Eine molekulare Betrachtung von Schokoladeliebhabern

14. Oktober 2007

Schokolade und MetabonomicsChocolatiers teilen die Menschen in zwei Arten ein: Solche, die Schokolade lieben und solche, die das nicht tun. Obwohl diese Betrachtungsweise denkbar einfach ist, steckt doch ein Funken Wahrheit darin. Zwar ernähren sich Schokoladeliebhaber nicht zwangsweise ungesund, dennoch gibt es viele unter ihnen, die ihr Leben lang gewissenhaft jede Ernährungsempfehlung ignorieren und sich bester Gesundheit erfreuen. Auf der anderen Seite gibt es eine Gattung Mensch, dessen Cholesterin schon beim puren Betrachten eines Steaks zu steigen beginnt. Doch was ist die Ursache dafür? Wissenschaftler machten sich genau über diese Frage Gedanken und gründeten neuen Wissenschaftszweig der »Nutrimetabonomics«.

Metabonomics und Nutrimetabonomics

Unter Metabonomics versteht man eine Fachrichtung, die den Stoffwechsel mittels entsprechenden Markern in Blut und Urin mit der Wirkung von Medikamenten in Verbindung setzt. Sunil Kochhar und seine Mitarbeiter des Nestlé Forschungszentrums gründeten mit den Nutrimetabonomics einen Ableger dieser Wissenschaft. Sie erforschen die Auswirkungen der Ernährung auf den Stoffwechsel und die Gesundheit. Es geht dabei jedoch nicht darum, ausgeprägte Krankheitsbilder zu verstehen, sondern vielmehr um die kleinen, unangenehmen Wehwehchen wie Bauchzwicken, Blähungen, Unwohlsein oder leichte Entzündungen. Mit diesen Symptomen geht man üblicherweise nicht zum Arzt – und tut man es doch, bekommt man kein adäquate Therapie.

Ernährung ist ein möglicher Ansatz, um mit diesen »Krankheiten« umzugehen. Leider gestaltet sich dieses Vorhaben sehr schwierig – zumindest auf wissenschaftlicher Ebene. So sind die Änderungen im Stoffwechsel als Antwort auf bestimmte Lebensmittel wesentlich geringer ausgeprägt und somit schwerer nachweisbar als bei der Gabe von Medikamenten.

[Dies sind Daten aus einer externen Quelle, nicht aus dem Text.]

-- ==== Sys2Proof/Laws/PerInstr.lean ====
section
/-! SUPPORT. What holds of every command as syntax: whether it is well formed does not depend on when it happens, and putting it off by n
cycles puts its cycle off by n. -/

set_option Elab.async false

namespace Sys2Proof.Laws.Timed

/-- The same command n cycles later. -/
noncomputable def later (n : Nat) (i : Instr) : Instr :=
  match i with
  | .registerWrite t view off wide value => .registerWrite (t + n) view off wide value
  | .floorPlanChange t => .floorPlanChange (t + n)
  | .playIssue t x k fetch => .playIssue (t + n) x k fetch
  | .threadStart t x mask => .threadStart (t + n) x mask
  | .threadStop t x mask => .threadStop (t + n) x mask
  | .vectorAdd t x => .vectorAdd (t + n) x
  | .vectorMul t x => .vectorMul (t + n) x
  | .vectorFma t x => .vectorFma (t + n) x
  | .vectorMax t x => .vectorMax (t + n) x
  | .vectorMin t x => .vectorMin (t + n) x
  | .vectorCmplt t x => .vectorCmplt (t + n) x
  | .vectorSel t x => .vectorSel (t + n) x
  | .vectorCvt t x => .vectorCvt (t + n) x
  | .vectorBcast t x => .vectorBcast (t + n) x
  | .vectorExp2 t x => .vectorExp2 (t + n) x
  | .vectorLog2 t x => .vectorLog2 (t + n) x
  | .vectorRcp t x => .vectorRcp (t + n) x
  | .vectorRsqrt t x => .vectorRsqrt (t + n) x
  | .vectorTanh t x => .vectorTanh (t + n) x
  | .vectorRedsum t x => .vectorRedsum (t + n) x
  | .vectorResult t x => .vectorResult (t + n) x
  | .storeToRegister t x errs => .storeToRegister (t + n) x errs
  | .registerToStore t x => .registerToStore (t + n) x
  | .storeMoveComplete t x => .storeMoveComplete (t + n) x
  | .tstoreRemapCopyDone t x bank => .tstoreRemapCopyDone (t + n) x bank
  | .tstoreZeroingDone t x => .tstoreZeroingDone (t + n) x
  | .exchangeStart t x => .exchangeStart (t + n) x
  | .exchangeChunkMove t x c errs => .exchangeChunkMove (t + n) x c errs
  | .exchangeChannelHalt t x c => .exchangeChannelHalt (t + n) x c
  | .trapRecord t x k => .trapRecord (t + n) x k
  | .arrayLoad t x errs => .arrayLoad (t + n) x errs
  | .arrayPass t x => .arrayPass (t + n) x
  | .arrayPassLoad t x errs => .arrayPassLoad (t + n) x errs
  | .shadowLoadComplete t x k => .shadowLoadComplete (t + n) x k
  | .arrayOutput t x k pass row col errs => .arrayOutput (t + n) x k pass row col errs
  | .arrayPassFault t x k col parity => .arrayPassFault (t + n) x k col parity
  | .weightParityIdle t x k => .weightParityIdle (t + n) x k
  | .sharedControlFault t x => .sharedControlFault (t + n) x
  | .mvStart t x => .mvStart (t + n) x
  | .mvChunkRead t x errs => .mvChunkRead (t + n) x errs
  | .mvGroupOutput t x errs => .mvGroupOutput (t + n) x errs
  | .mvFault t x vec => .mvFault (t + n) x vec
  | .attend t x => .attend (t + n) x
  | .attendBudgetCheck t x errs => .attendBudgetCheck (t + n) x errs
  | .attendWriteBack t x => .attendWriteBack (t + n) x
  | .shadowWriteThrough t x h => .shadowWriteThrough (t + n) x h
  | .kvShadowRestore t x h => .kvShadowRestore (t + n) x h
  | .latchedWorkStart t x unit => .latchedWorkStart (t + n) x unit
  | .inboundAccess t x i errs => .inboundAccess (t + n) x i errs
  | .unscheduledRequest t x req => .unscheduledRequest (t + n) x req
  | .openCycleServe t x errs => .openCycleServe (t + n) x errs
  | .refreshSlot t x => .refreshSlot (t + n) x
  | .sliceReadDeliver t x => .sliceReadDeliver (t + n) x
  | .sliceRead t x => .sliceRead (t + n) x
  | .sliceWrite t x => .sliceWrite (t + n) x
  | .sliceFlush t x => .sliceFlush (t + n) x
  | .sliceInval t x => .sliceInval (t + n) x
  | .sliceFlushInval t x => .sliceFlushInval (t + n) x
  | .sliceSlotChunk t x errs => .sliceSlotChunk (t + n) x errs
  | .scrubStart t x value => .scrubStart (t + n) x value
  | .scrubAbort t x => .scrubAbort (t + n) x
  | .flipMaskArm t x value => .flipMaskArm (t + n) x value
  | .pchInval t p value => .pchInval (t + n) p value
  | .pchInvalDone t p => .pchInvalDone (t + n) p
  | .bkuGo t x => .bkuGo (t + n) x
  | .bkuProg t x => .bkuProg (t + n) x
  | .bkuSync t x => .bkuSync (t + n) x
  | .bkuAbort t x => .bkuAbort (t + n) x
  | .bkuCommandAreaWrite t x => .bkuCommandAreaWrite (t + n) x
  | .bkuSequenceBegin t x => .bkuSequenceBegin (t + n) x
  | .progWordsWrite t x => .progWordsWrite (t + n) x
  | .bkuLd t x u e errs => .bkuLd (t + n) x u e errs
  | .bkuSt t x u e => .bkuSt (t + n) x u e
  | .bkuAdd t x u e => .bkuAdd (t + n) x u e
  | .bkuMul t x u e => .bkuMul (t + n) x u e
  | .bkuFma t x u e => .bkuFma (t + n) x u e
  | .bkuMax t x u e => .bkuMax (t + n) x u e
  | .bkuMin t x u e => .bkuMin (t + n) x u e
  | .bkuScale t x u e => .bkuScale (t + n) x u e
  | .bkuCvt t x u e => .bkuCvt (t + n) x u e
  | .bkuCsel t x u e => .bkuCsel (t + n) x u e
  | .bkuMov t x u e => .bkuMov (t + n) x u e
  | .chout t x u e => .chout (t + n) x u e
  | .chin t x u e => .chin (t + n) x u e
  | .chadd t x u e => .chadd (t + n) x u e
  | .bkuSet t x u e => .bkuSet (t + n) x u e
  | .bkuSadd t x u e => .bkuSadd (t + n) x u e
  | .bkuLoop t x u e => .bkuLoop (t + n) x u e
  | .bkuEnd t x u e => .bkuEnd (t + n) x u e
  | .bkuWait t x u e => .bkuWait (t + n) x u e
  | .chainArrive t x u => .chainArrive (t + n) x u
  | .segmentBoundary t x u => .segmentBoundary (t + n) x u
  | .bkuPauseEnd t x u => .bkuPauseEnd (t + n) x u
  | .bkuIdle t x u => .bkuIdle (t + n) x u
  | .randomOpen t x => .randomOpen (t + n) x
  | .randomSeek t x => .randomSeek (t + n) x
  | .randomDraw t x => .randomDraw (t + n) x
  | .openReady t x k => .openReady (t + n) x k
  | .seekReady t x k => .seekReady (t + n) x k
  | .drawWrite t x => .drawWrite (t + n) x
  | .frameBoundary t meas => .frameBoundary (t + n) meas
  | .epochWord t w => .epochWord (t + n) w
  | .holdoverEnter t => .holdoverEnter (t + n)
  | .holdoverExpire t => .holdoverExpire (t + n)
  | .msgRest t src issuer value => .msgRest (t + n) src issuer value
  | .msgHold t src issuer value => .msgHold (t + n) src issuer value
  | .msgResume t src issuer value => .msgResume (t + n) src issuer value
  | .msgClamp t src issuer value => .msgClamp (t + n) src issuer value
  | .msgUnclamp t src issuer value => .msgUnclamp (t + n) src issuer value
  | .domainFreezeBegin t => .domainFreezeBegin (t + n)
  | .domainFreezeEnd t => .domainFreezeEnd (t + n)
  | .reqRest t => .reqRest (t + n)
  | .reqHold t => .reqHold (t + n)
  | .reqResume t => .reqResume (t + n)
  | .rampBoundary t => .rampBoundary (t + n)
  | .cellSlotSend t q => .cellSlotSend (t + n) q
  | .cellReceive t q slot cell => .cellReceive (t + n) q slot cell
  | .cellRelease t q => .cellRelease (t + n) q
  | .cellNak t q slots => .cellNak (t + n) q slots
  | .cellReceipt t q status => .cellReceipt (t + n) q status
  | .partnerDetect t q => .partnerDetect (t + n) q
  | .trainingAttemptEnd t q res => .trainingAttemptEnd (t + n) q res
  | .portLockLoss t q => .portLockLoss (t + n) q
  | .sessionDrop t q => .sessionDrop (t + n) q
  | .linkRetrain t q => .linkRetrain (t + n) q
  | .portDisable t q => .portDisable (t + n) q
  | .bridgeHandshakeTry t b low high govLow govHigh => .bridgeHandshakeTry (t + n) b low high govLow govHigh
  | .bridgeRetrain t b => .bridgeRetrain (t + n) b
  | .bridgeRetrainDone t b wires => .bridgeRetrainDone (t + n) b wires
  | .bridgeFallback t b up => .bridgeFallback (t + n) b up
  | .submissionFetch t rec => .submissionFetch (t + n) rec
  | .subNop t i => .subNop (t + n) i
  | .copyIn t i src => .copyIn (t + n) i src
  | .copyOut t i failAt errs => .copyOut (t + n) i failAt errs
  | .activate t i src => .activate (t + n) i src
  | .subStart t i => .subStart (t + n) i
  | .subStop t i => .subStop (t + n) i
  | .subSave t i failAt => .subSave (t + n) i failAt
  | .subRestore t i src => .subRestore (t + n) i src
  | .unload t i => .unload (t + n) i
  | .replyRecord t ok => .replyRecord (t + n) ok
  | .heartbeat t ok => .heartbeat (t + n) ok
  | .ringOpen t value => .ringOpen (t + n) value
  | .ringClose t value => .ringClose (t + n) value
  | .sqTailWrite t value => .sqTailWrite (t + n) value
  | .rqHeadWrite t value => .rqHeadWrite (t + n) value
  | .windowRead t off len => .windowRead (t + n) off len
  | .windowWrite t off data => .windowWrite (t + n) off data
  | .windowReadDeadline t i => .windowReadDeadline (t + n) i
  | .flr t => .flr (t + n)
  | .hotReset t => .hotReset (t + n)
  | .pcieLinkDown t => .pcieLinkDown (t + n)
  | .powerGood t boot => .powerGood (t + n) boot
  | .microcodeChunk t x u rec => .microcodeChunk (t + n) x u rec
  | .tileReset t p pos => .tileReset (t + n) p pos
  | .pierReset t p => .pierReset (t + n) p
  | .computeReset t => .computeReset (t + n)
  | .moduleReset t cause boot => .moduleReset (t + n) cause boot
  | .coldStart t boot => .coldStart (t + n) boot
  | .resetComplete t kind => .resetComplete (t + n) kind
  | .watchdogExpiry t boot => .watchdogExpiry (t + n) boot
  | .reqRunning t => .reqRunning (t + n)
  | .reqWarmIdle t => .reqWarmIdle (t + n)
  | .reqStandby t => .reqStandby (t + n)
  | .reqPark t => .reqPark (t + n)
  | .powerStateChangeDone t retired => .powerStateChangeDone (t + n) retired
  | .sensorSample t i reading => .sensorSample (t + n) i reading
  | .thermalModelUpdate t meas => .thermalModelUpdate (t + n) meas
  | .rthWindow t win => .rthWindow (t + n) win
  | .capUpdate t => .capUpdate (t + n)
  | .keepWarmUpdate t => .keepWarmUpdate (t + n)
  | .ledgerUpdate t rails cycles hours => .ledgerUpdate (t + n) rails cycles hours
  | .ledgerWriteBack t => .ledgerWriteBack (t + n)
  | .holdupCheck t energy ok => .holdupCheck (t + n) energy ok
  | .powerFail t => .powerFail (t + n)
  | .inputRangeChange t volts => .inputRangeChange (t + n) volts
  | .inputOverpower t => .inputOverpower (t + n)
  | .phaseFail t course p => .phaseFail (t + n) course p
  | .coolantPressureAssert t => .coolantPressureAssert (t + n)
  | .coolantPressureDeassert t => .coolantPressureDeassert (t + n)
  | .pressureClampTimeout t => .pressureClampTimeout (t + n)
  | .coolantLossShutdown t => .coolantLossShutdown (t + n)
  | .boostIntervalEnd t => .boostIntervalEnd (t + n)
  | .cooldownEnd t => .cooldownEnd (t + n)
  | .commissionStart t => .commissionStart (t + n)
  | .commissionDone t fit => .commissionDone (t + n) fit
  | .tripRecordClear t => .tripRecordClear (t + n)
  | .bondStreamLoad t => .bondStreamLoad (t + n)
  | .bondStreamRead t src => .bondStreamRead (t + n) src
  | .substZeroingDone t => .substZeroingDone (t + n)
  | .pairingRecord t rec => .pairingRecord (t + n) rec
  | .mirrorHeartbeatSend t => .mirrorHeartbeatSend (t + n)
  | .heartbeatMissed t => .heartbeatMissed (t + n)
  | .mirrorHeartbeat t q rec => .mirrorHeartbeat (t + n) q rec
  | .mirrorPage t q rec => .mirrorPage (t + n) q rec
  | .mirrorPte t q rec => .mirrorPte (t + n) q rec
  | .mirrorLte t q rec => .mirrorLte (t + n) q rec
  | .mirrorContext t q rec => .mirrorContext (t + n) q rec
  | .mirrorCarry t q rec => .mirrorCarry (t + n) q rec
  | .mirrorEnd t q rec => .mirrorEnd (t + n) q rec
  | .mirrorVoid t q rec => .mirrorVoid (t + n) q rec
  | .mirrorHandover t q rec => .mirrorHandover (t + n) q rec
  | .takeover t => .takeover (t + n)
  | .takeoverRestoreDone t => .takeoverRestoreDone (t + n)
  | .backfill t => .backfill (t + n)
  | .backfillPass t => .backfillPass (t + n)
  | .twinRelease t => .twinRelease (t + n)
  | .loadKey t len src => .loadKey (t + n) len src
  | .evictKey t slot => .evictKey (t + n) slot
  | .quoUnseal t count => .quoUnseal (t + n) count
  | .unsealDone t => .unsealDone (t + n)
  | .enrol t len src => .enrol (t + n) len src
  | .quoRelease t len src boot => .quoRelease (t + n) len src boot
  | .debugNonce t => .debugNonce (t + n)
  | .debugOpen t len src => .debugOpen (t + n) len src
  | .debugClose t => .debugClose (t + n)
  | .quoExtend t len reg src => .quoExtend (t + n) len reg src
  | .fwStage t len src => .fwStage (t + n) len src
  | .commitSvn t => .commitSvn (t + n)
  | .trngHealthFail t => .trngHealthFail (t + n)
  | .getVersion t tr req => .getVersion (t + n) tr req
  | .getCapabilities t tr req => .getCapabilities (t + n) tr req
  | .negotiateAlgorithms t tr req => .negotiateAlgorithms (t + n) tr req
  | .getDigests t tr req => .getDigests (t + n) tr req
  | .getCertificate t tr req => .getCertificate (t + n) tr req
  | .challenge t tr req => .challenge (t + n) tr req
  | .getMeasurements t tr req => .getMeasurements (t + n) tr req
  | .keyExchange t tr req => .keyExchange (t + n) tr req
  | .finish t tr req => .finish (t + n) tr req
  | .spdmHeartbeat t tr req => .spdmHeartbeat (t + n) tr req
  | .keyUpdate t tr req => .keyUpdate (t + n) tr req
  | .endSession t tr req => .endSession (t + n) tr req
  | .respondIfReady t tr req => .respondIfReady (t + n) tr req
  | .spdmUnsupportedRequest t tr req => .spdmUnsupportedRequest (t + n) tr req
  | .scbFreeze t => .scbFreeze (t + n)
  | .scbThaw t => .scbThaw (t + n)
  | .scbAutoThaw t => .scbAutoThaw (t + n)
  | .flushRequest t => .flushRequest (t + n)
  | .flushTimer t => .flushTimer (t + n)
  | .flushComplete t ok => .flushComplete (t + n) ok
  | .scbClear t => .scbClear (t + n)
  | .scbClearAll t => .scbClearAll (t + n)
  | .bucketRefill t code => .bucketRefill (t + n) code
  | .scbDataRead t size off => .scbDataRead (t + n) size off
  | .marginStart t => .marginStart (t + n)
  | .marginStep t pass worst spareErrs => .marginStep (t + n) pass worst spareErrs
  | .marginAbort t => .marginAbort (t + n)
  | .pcieLaneMargin t lane cmd => .pcieLaneMargin (t + n) lane cmd
  | .mateMake t => .mateMake (t + n)
  | .prechargeStart t => .prechargeStart (t + n)
  | .prechargeEnd t => .prechargeEnd (t + n)
  | .mateBreak t => .mateBreak (t + n)
  | .perstAssert t boot => .perstAssert (t + n) boot
  | .perstDeassert t => .perstDeassert (t + n)
  | .surpriseRemoval t => .surpriseRemoval (t + n)
  | .entdaa t addr => .entdaa (t + n) addr
  | .pldmRequest t req => .pldmRequest (t + n) req
  | .resetEffecter t boot => .resetEffecter (t + n) boot
  | .beatMark t q field => .beatMark (t + n) q field
  | .tripLatchRelease t => .tripLatchRelease (t + n)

Schokolade oder keine Schokolade, das ist hier die Frage

Basierend auf einer Umfrage an 75 Männern selektierten Kochhar und sein Team 22 Probanden – die Hälfte waren Schokoladeliebhaber, den anderen war Schokolade mehr oder weniger egal. Frauen wurden aufgrund des Einflusses der monatlichen Hormonschwankungen auf die Ernährungsvorlieben nicht in die Studie miteinbezogen. Die Probanden erhielten an unterschiedlichen Tagen entweder 50 g Schokolade oder 50 g Brot. Blutproben wurden nach der Zufuhr der entsprechenden Lebensmittel abgenommen und tägliche Urinproben gesammelt.

Bei Analyse der Blutproben zeigte sich, dass die Schokolade-neutralen Probanden höhere LDL Werte (=schlechtes Cholesterin) aufwiesen als die Schoko-Liebhaber. Letztere hatten dagegen höhere Albuminspiegel, ein Protein, das unter anderem für die Bindung und den Transport von freien Fettsäuren im Blut zuständig ist. Erhöhte Werte von Carnitin und N-acetyl-carnitin im Blut der Schokolade-neutralen Gruppe führten die Wissenschaftler auf Unterschiede im Fettstoffwechsel zurück.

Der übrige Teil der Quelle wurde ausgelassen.